An animal rights activist described as a "foot soldier" who was jailed for making threatening phone calls as part of a campaign of intimidation has won a 15-month cut in her prison term.

Judge Jennifer Kershaw QC jailed former bank worker Suzanne Jaggers, 35, for threatening to firebomb vehicles belonging to an animal research facility and leaving menacing messages for its boss.

Jaggers, of Upper Sackville Street, Skipton, was arrested as part of a police investigation, Operation Achilles, targeting animal rights extremism.

She was found guilty at a trial at Bradford Crown Court last November of one charge of blackmail and jailed for two years by Judge Kershaw on Friday.

However, following a review, the judge cut Jaggers' sentence to nine months at a hearing yesterday at Leeds Crown Court.

Judge Kershaw said: "It seems the sentence I imposed was excessive in length and fails to take into account two matters.

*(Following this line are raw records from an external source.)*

-- ==== Sys2Proof/Machine/CopperCpu.lean ====
section
/-! DEFINITION. The copper's three instructions (R246 to R251). WAIT and SKIP act over several turns of the copper; what one
execution of them does depends on the copper's state, and the turn (Arbiter.lean) executes them once in each. -/

namespace Sys2Proof.Machine

/-- The copper's state replaced. -/
def State.withCopState (s : State) (st : CopState) : State := s.withCop { s.cop with st := st }

/-- MOVE (R246): the protection test first, then the skip mark, then the register write. -/
def execMove (off data : Word) (s : State) : Result :=
  if regOffset off < copperThreshold s then
    .next ((copperAbort s).withCop { (copperAbort s).cop with skipNext := false })
  else if s.cop.skipNext then .next (s.withCop { s.cop with skipNext := false })
  else regWrite off data s

/-- WAIT (R245, R248, R250). In `wait` the comparison is made; in `need_free_cycle` one turn is used, not claimed; a WAIT just
fetched clears the skip mark and waits for that turn. -/
def execWait (vp hp : Byte) (bfd : Bool) (ve : BitVec 7) (he : Byte) (s : State) : Result :=
  match s.cop.st with
  | .wait => .next (if copperCond vp hp bfd ve he s then s.withCopState .readInst else s)
  | .needFreeCycle => .next (s.withCopState .wait)
  | _ => .next (s.withCop { s.cop with skipNext := false, st := .needFreeCycle })

/-- SKIP (R245, R248, R251). In `skip` the comparison is made once and a success sets the skip mark; else as WAIT. -/
def execSkip (vp hp : Byte) (bfd : Bool) (ve : BitVec 7) (he : Byte) (s : State) : Result :=
  match s.cop.st with
  | .skip =>
      .next (s.withCop { s.cop with skipNext := s.cop.skipNext || copperCond vp hp bfd ve he s, st := .readInst })
  | .needFreeCycle => .next (s.withCopState .skip)
  | _ => .next (s.withCop { s.cop with skipNext := false, st := .needFreeCycle })

end Sys2Proof.Machine
end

"First that this defendant is a first-time offender and secondly this is her first prison sentence."

Jaggers did not appear at court yesterday because she was reported to be unwell. Judge Kershaw referred to a similar case in which a defendant's sentence had been cut, despite taking part in more "significant" levels of criminality.

The judge said she was satisfied Jaggers would not have been before the court at all "had it not been for the intervention in her life of others".